Assignment
Nothing is needed except the lines below that run from the one with "assemble ['I', 'n', 'i', 't', '(', ')']" through the one with "(nextOf (exec (.start 0xA0#8) (inPhase .s2", repeated exactly.

---------- Task input ----------

-- ==== Sys2Proof/Tests/Slice0.lean ====
section
/-! SUPPORT. The model's own tests: expected results are the spec's own vectors (95_test_vectors.md, named in each comment),
and the witness of every statement that has hypotheses. -/

namespace Sys2Proof.Tests

open Sys2Proof Sys2Proof.Machine Sys2Proof.Claims

/-! ### Helpers -/

/-- The next state, if there is one. -/
def nextOf : Host.Outcome State Fault Refusal → Option State
  | .next t => some t
  | .fault _ => none
  | .refused _ => none

/-- State.reset in phase `p`, with CNT and the peripheral's answers as given. -/
def inPhase (p : Phase) (cnt : Count) (answers : List Byte) : State :=
  { State.reset with ph := p, cnt := cnt, env := .free answers }

/-- State.reset with one step of the host's ports. -/
def withInput (h : HostInput) : State := { State.reset with host := [h] }

/-- A valid configuration that is not CFG_A: 16 MHz, 100 kHz, prescale 4 (95_test_vectors.md 2.1), other bit positions. -/
def cfgOther : ValidConfig where
  raw := { cfgA.raw with sclHz := 100000, prescale := 4, intB := 0, enB := 7 }
  ok := by decide

/-! ### Well-formedness: an ill-formed term for each check -/

theorem test_config_refuses_no_cpu_clock : ({ cfgA.raw with cpuHz := 0 } : Config).valid = false := by decide
theorem test_config_refuses_no_bus_clock : ({ cfgA.raw with sclHz := 0 } : Config).valid = false := by decide
theorem test_config_refuses_prescale_2 : ({ cfgA.raw with prescale := 2 } : Config).valid = false := by decide
/-- 95_test_vectors.md 2.1: RATIO = 15 is invalid, not clamped. -/
theorem test_config_refuses_ratio_15 :
    ({ cfgA.raw with cpuHz := 15000000, sclHz := 1000000 } : Config).valid = false := by decide
/-- 95_test_vectors.md 2.1: BR_DIV = 256. -/
theorem test_config_refuses_divisor_256 :
    ({ cfgA.raw with cpuHz := 8448000, sclHz := 16000 } : Config).valid = false := by decide
theorem test_config_refuses_shared_bit : ({ cfgA.raw with enB := 7 } : Config).valid = false := by decide
theorem test_config_refuses_shared_address : ({ cfgA.raw with addrAR := 0 } : Config).valid = false := by decide
theorem test_word_refuses_opcode_6 : CmdWord.legal 0x600#11 = false := by decide
theorem test_instr_refuses_other_spellings :
    [Instr.txStart 0#8, .txAddress 0#8, .txByte 0#8, .txStop 0#8].all (fun i => !i.wf) = true := by decide

/-! ### Configuration arithmetic (95_test_vectors.md 2.1) -/

theorem test_cfgA : ratio cfgA.raw = 40 ∧ psCode cfgA.raw = 0#2 ∧ brDiv cfgA.raw = 12 ∧ toBudget cfgA.raw = 80 := by decide
theorem test_prescale_16 :
    psCode { cfgA.raw with sclHz := 100000, prescale := 16 } = 2#2 ∧
    brDiv { cfgA.raw with sclHz := 100000, prescale := 16 } = 4 := by decide
theorem test_prescale_64 :
    psCode { cfgA.raw with sclHz := 1000, prescale := 64 } = 3#2 ∧
    brDiv { cfgA.raw with sclHz := 1000, prescale := 64 } = 124 := by decide
theorem test_prescale_4 : psCode cfgOther.raw = 1#2 ∧ brDiv cfgOther.raw = 18 ∧ toBudget cfgOther.raw = 320 := by decide
theorem test_largest_budget :
    ({ cfgA.raw with cpuHz := 32783, sclHz := 1, prescale := 64 } : Config).valid = true ∧
    (toBudgetCount { cfgA.raw with cpuHz := 32783, sclHz := 1, prescale := 64 }).toNat = 65566 := by decide
/-- 20_memory.md R29, the default bytes. -/
theorem test_control_bytes :
    cwEnable cfgA.raw = 0x04#8 ∧ cwStart cfgA.raw = 0xA4#8 ∧ cwXfer cfgA.raw = 0x84#8 ∧
    cwXferAck cfgA.raw = 0xC4#8 ∧ cwStop cfgA.raw = 0x94#8 := by decide

/-! ### Decoding: words written out from 30_encoding.md R47 and 95_test_vectors.md 2.2 -/

theorem test_decode_init : decode 0b00011111111#11 = .instr (.init 0xFF#8) := by decide
theorem test_decode_start : decode 0b00110100001#11 = .instr (.start 0xA1#8) := by decide
theorem test_decode_stop : decode 0b01000000000#11 = .instr (.stop 0x00#8) := by decide
theorem test_decode_byte : decode 0b01111111111#11 = .instr (.byte 0xFF#8) := by decide
theorem test_decode_readAck : decode 0b10010100101#11 = .instr (.readAck 0xA5#8) := by decide
theorem test_decode_readNack : decode 0b10100000000#11 = .instr (.readNack 0x00#8) := by decide
/-- R50: an alias assembles to its delegate's word, which decodes to the delegate. -/
theorem test_decode_txStart : encode (.txStart 0#8) = 0b00000000000#11 ∧ decode 0b00000000000#11 = .instr (.init 0#8) := by decide
theorem test_decode_txAddress :
    encode (.txAddress 0xA0#8) = 0b00110100000#11 ∧ decode 0b00110100000#11 = .instr (.start 0xA0#8) := by decide
theorem test_decode_txByte :
    encode (.txByte 0x05#8) = 0b01100000101#11 ∧ decode 0b01100000101#11 = .instr (.byte 0x05#8) := by decide
theorem test_decode_txStop : encode (.txStop 0#8) = 0b01000000000#11 ∧ decode 0b01000000000#11 = .instr (.stop 0#8) := by decide
theorem test_decode_reserved : decode 0b11000000000#11 = .reserved 6#3 ∧ decode 0b11111111111#11 = .reserved 7#3 := by decide
theorem test_decode_wide : decodeNat 0x800 = .tooWide := by decide
theorem test_decodeTableWord :
    decodeTableWord 16 0x1A0 = some (.start 0xA0#8) ∧ decodeTableWord 11 0x500 = some (.readNack 0#8) ∧
    decodeTableWord 16 0x600 = none := by decide
/-- R47: the rows of the table do not overlap, and none overlaps the reserved row. -/
theorem test_rows_disjoint :
    opcodeRows.Pairwise (fun r q => r.pattern &&& q.mask ≠ q.pattern) ∧
    ∀ r ∈ opcodeRows, r.pattern &&& reservedMask ≠ reservedPattern := by decide

/-! ### Assembler (30_encoding.md R50) -/

/-- `byte(0x05); tx_address(160);` -/
theorem test_assemble :
    assemble ['b', 'y', 't', 'e', '(', '0', 'x', '0', '5', ')', ';', ' ',
      't', 'x', '_', 'a', 'd', 'd', 'r', 'e', 's', 's', '(', '1', '6', '0', ')', ';'] = some [0x305#11, 0x1A0#11] := by decide
/-- 95_test_vectors.md P2, the end of its text: `a = readAck(); b = readNAck(); stop();` has the words 0x400, 0x500, 0x200
(log 25). -/
theorem test_assemble_binding :
    assemble ['a', ' ', '=', ' ', 'r', 'e', 'a', 'd', 'A', 'c', 'k', '(', ')', ';', ' ',
      'b', ' ', '=', ' ', 'r', 'e', 'a', 'd', 'N', 'A', 'c', 'k', '(', ')', ';', ' ', 's', 't', 'o', 'p', '(', ')', ';'] =
      some [0x400#11, 0x500#11, 0x200#11] := by decide
/-- `Init()` and `byte(256)`: case-sensitive, 0..255. -/
theorem test_assemble_refuses :
    assemble ['I', 'n', 'i', 't', '(', ')'] = none ∧
    assemble ['b', 'y', 't', 'e', '(', '2', '5', '6', ')'] = none := by decide

/-! ### One step of each instruction (95_test_vectors.md 2.3 to 2.8) -/

/-- V-INIT-1: W(SR,0x00). -/
theorem test_init_prescale :
    (nextOf (exec (.init 0#8) (inPhase .i1 0 []))).map (fun t => (t.ph, t.events)) =
      some (.i2, [.write .SR 0x00#8]) := by decide
/-- V-INIT-1: W(BR,0x0C); V-INIT-2: W(BR,0x12). -/
theorem test_init_divisor :
    (nextOf (exec (.init 0#8) (inPhase .i2 0 []))).map (fun t => (t.ph, t.events)) =
      some (.i3, [.write .BR 0x0C#8]) ∧
    (nextOf (exec (.init 0#8) { inPhase .i2 0 [] with cfg := cfgOther })).map (fun t => t.events) =
      some [.write .BR 0x12#8] := by decide
/-- V-START-1: W(CR,0xA4), budget 80. -/
theorem test_start_trigger :
    (nextOf (exec (.start 0xA0#8) (inPhase .s1 0 []))).map (fun t => (t.ph, t.cnt, t.events)) =
      some (.s2, 80#17, [.write .CR 0xA4#8]) := by decide
/-- V-START-2: the first poll out of budget sets ERR bit 0 and ends the command. -/
theorem test_start_timeout :
    (nextOf (exec (.start 0xA0#8) (inPhase .s2 0 [0x80#8]))).map (fun t => (t.ph, t.err, traceOf t.events)) =
      some (.idle, 0x01#8, []) := by decide
/-- V-STOP-1: W(CR,0x94), CNT unchanged. -/
theorem test_stop :
    (nextOf (exec (.stop 0#8) (inPhase .p1 7 []))).map (fun t => (t.ph, t.cnt, t.events)) =
      some (.idle, 7#17, [.write .CR 0x94#8, .done none]) := by decide
/-- V-BYTE-4: the last permitted read still succeeds, CNT ends 1. -/
theorem test_byte_last_read :
    (nextOf (exec (.byte 0x33#8) (inPhase .b3 1 [0x80#8]))).map (fun t => (t.ph, t.cnt, t.err, t.events)) =
      some (.idle, 1#17, 0x00#8, [.read .CR 0x80#8, .done none]) := by decide
/-- V-BYTE-5: no read once CNT is 0. -/
theorem test_byte_timeout :
    (nextOf (exec (.byte 0x33#8) (inPhase .b3 0 [0x80#8]))).map (fun t => (t.ph, t.err, traceOf t.events)) =
      some (.idle, 0x04#8, []) := by decide
/-- V-RD-1: W(CR,0xC4). -/
theorem test_readAck_trigger :
    (nextOf (exec (.readAck 0#8) (inPhase .a1 0 []))).map (fun t => (t.ph, t.events)) =
      some (.a2, [.write .CR 0xC4#8]) := by decide
/-- V-RD-1: R(DR,0x5A), result 0x5A. -/
theorem test_readAck_data :
    (nextOf (exec (.readAck 0#8) (inPhase .a3 80 [0x5A#8]))).map (fun t => (t.ph, t.res, t.events)) =
      some (.idle, 0x5A#8, [.read .DR 0x5A#8, .done (some 0x5A#8)]) := by decide
/-- V-RD-2: W(CR,0x84). -/
theorem test_readNack_trigger :
    (nextOf (exec (.readNack 0#8) (inPhase .n1 0 []))).map (fun t => (t.ph, t.events)) =
      some (.n2, [.write .CR 0x84#8]) := by decide
/-- V-RD-9: RES 0x5A before, 0x00 after the timeout, ERR bit 4. -/
theorem test_readNack_timeout :
    (nextOf (exec (.readNack 0#8) { inPhase .n2 0 [] with res := 0x5A#8 })).map (fun t => (t.ph, t.res, t.err)) =
      some (.idle, 0x00#8, 0x10#8) := by decide
/-- 2.8: tx_start() makes INIT's writes. -/
theorem test_txStart :
    (nextOf (exec (.txStart 0#8) (inPhase .i3 0 []))).map (fun t => t.events) =
      some [.write .CR 0x04#8, .done none] := by decide
/-- 2.8: tx_address(0xA0) writes the latched address byte. -/
theorem test_txAddress :
    (nextOf (exec (.txAddress 0xA0#8) { inPhase .s3 0 [] with arg := 0xA0#8 })).map (fun t => (t.ph, t.events)) =
      some (.s4, [.write .DR 0xA0#8]) := by decide
/-- 2.8: tx_byte(0x05). -/
theorem test_txByte :
    (nextOf (exec (.txByte 0x05#8) State.reset)).map (fun t => (t.ph, t.op, t.arg, t.events)) =
      some (.b1, 3#3, 0x05#8, [.accept 0x305#11]) := by decide
/-- 2.8: tx_stop(). -/
theorem test_txStop :
    (nextOf (exec (.txStop 0#8) (inPhase .p1 0 []))).map (fun t => t.events) =
      some [.write .CR 0x94#8, .done none] := by decide

/-! ### The logical transaction state (40_sequencer_primitives.md R60; R92) -/

/-- A START that times out from IDLE leaves IDLE, STOP, INIT and a second START are within the contract, a BYTE is not (R92),
and the second START, when it succeeds, makes STARTED. -/
theorem test_start_retry :
    protocolOf [.accept 0x000#11, .done none, .accept 0x1A0#11, .timeout .start, .done none] = ⟨true, .idle, true, none, false⟩ ∧
    [0#3, 1#3, 2#3, 3#3].map (contractAllows ⟨true, .idle, true, none, false⟩) = [true, true, true, false] ∧
    protocolOf [.accept 0x000#11, .done none, .accept 0x1A0#11, .timeout .start, .done none, .accept 0x1A0#11, .done none] =
      ⟨true, .started, false, none, false⟩ := by decide
/-- 93_implementation_defined.md U2: a timed-out BYTE makes TXN unknown, a START does not lead out of it, STOP does. -/
theorem test_unknown_until_stop :
    (protocolOf [.accept 0x1A0#11, .done none, .accept 0x305#11, .timeout .byte, .done none, .accept 0x1A0#11, .done none]).txn =
      .unknown ∧
    (protocolOf [.accept 0x1A0#11, .done none, .accept 0x305#11, .timeout .byte, .done none, .accept 0x200#11, .done none]).txn =
      .idle := by decide

/-! ### The host's side and reset (95_test_vectors.md 2.9, 2.10) -/

/-- V-ERR-3: ERR 0x1D, write of 0xE2. -/
theorem test_err_write :
    (nextOf (step { State.reset with err := 0x1D#8, host := [⟨false, false, 0#11, true, 0xE2#8⟩] })).map (fun t => t.err) =
      some 0x02#8 := by decide
/-- V-ERR-5: a write while busy is ignored. -/
theorem test_err_write_busy :
    (nextOf (step { inPhase .b3 5 [0x00#8] with
        err := 0x04#8, host := [⟨false, false, 0#11, true, 0x00#8⟩] })).map (fun t => (t.err, t.cnt)) =
      some (0x04#8, 4#17) := by decide
/-- V-RST-1. -/
theorem test_reset :
    (nextOf (step { inPhase .b3 70 [] with
        err := 0x1F#8, res := 0x5A#8, host := [⟨true, true, 0x305#11, true, 0xFF#8⟩] })).map
      (fun t => (t.err, t.res, t.ph, t.cnt, t.events)) =
      some (0x00#8, 0x00#8, .idle, 0#17, [.reset]) := by decide
/-- The very next step takes the word of withFetchWord. -/
theorem test_withFetchWord :
    (nextOf (step (State.reset.withFetchWord 16 0x1A0))).map (fun t => (t.ph, t.op, t.arg, t.events)) =
      some (.s1, 1#3, 0xA0#8, [.accept 0x1A0#11]) := by decide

----------

Response to this task
    assemble ['I', 'n', 'i', 't', '(', ')'] = none ∧
    assemble ['b', 'y', 't', 'e', '(', '2', '5', '6', ')'] = none := by decide

/-! ### One step of each instruction (95_test_vectors.md 2.3 to 2.8) -/

/-- V-INIT-1: W(SR,0x00). -/
theorem test_init_prescale :
    (nextOf (exec (.init 0#8) (inPhase .i1 0 []))).map (fun t => (t.ph, t.events)) =
      some (.i2, [.write .SR 0x00#8]) := by decide
/-- V-INIT-1: W(BR,0x0C); V-INIT-2: W(BR,0x12). -/
theorem test_init_divisor :
    (nextOf (exec (.init 0#8) (inPhase .i2 0 []))).map (fun t => (t.ph, t.events)) =
      some (.i3, [.write .BR 0x0C#8]) ∧
    (nextOf (exec (.init 0#8) { inPhase .i2 0 [] with cfg := cfgOther })).map (fun t => t.events) =
      some [.write .BR 0x12#8] := by decide
/-- V-START-1: W(CR,0xA4), budget 80. -/
theorem test_start_trigger :
    (nextOf (exec (.start 0xA0#8) (inPhase .s1 0 []))).map (fun t => (t.ph, t.cnt, t.events)) =
      some (.s2, 80#17, [.write .CR 0xA4#8]) := by decide
/-- V-START-2: the first poll out of budget sets ERR bit 0 and ends the command. -/
theorem test_start_timeout :
    (nextOf (exec (.start 0xA0#8) (inPhase .s2 0 [0x80#8]))).map (fun t => (t.ph, t.err, traceOf t.events)) =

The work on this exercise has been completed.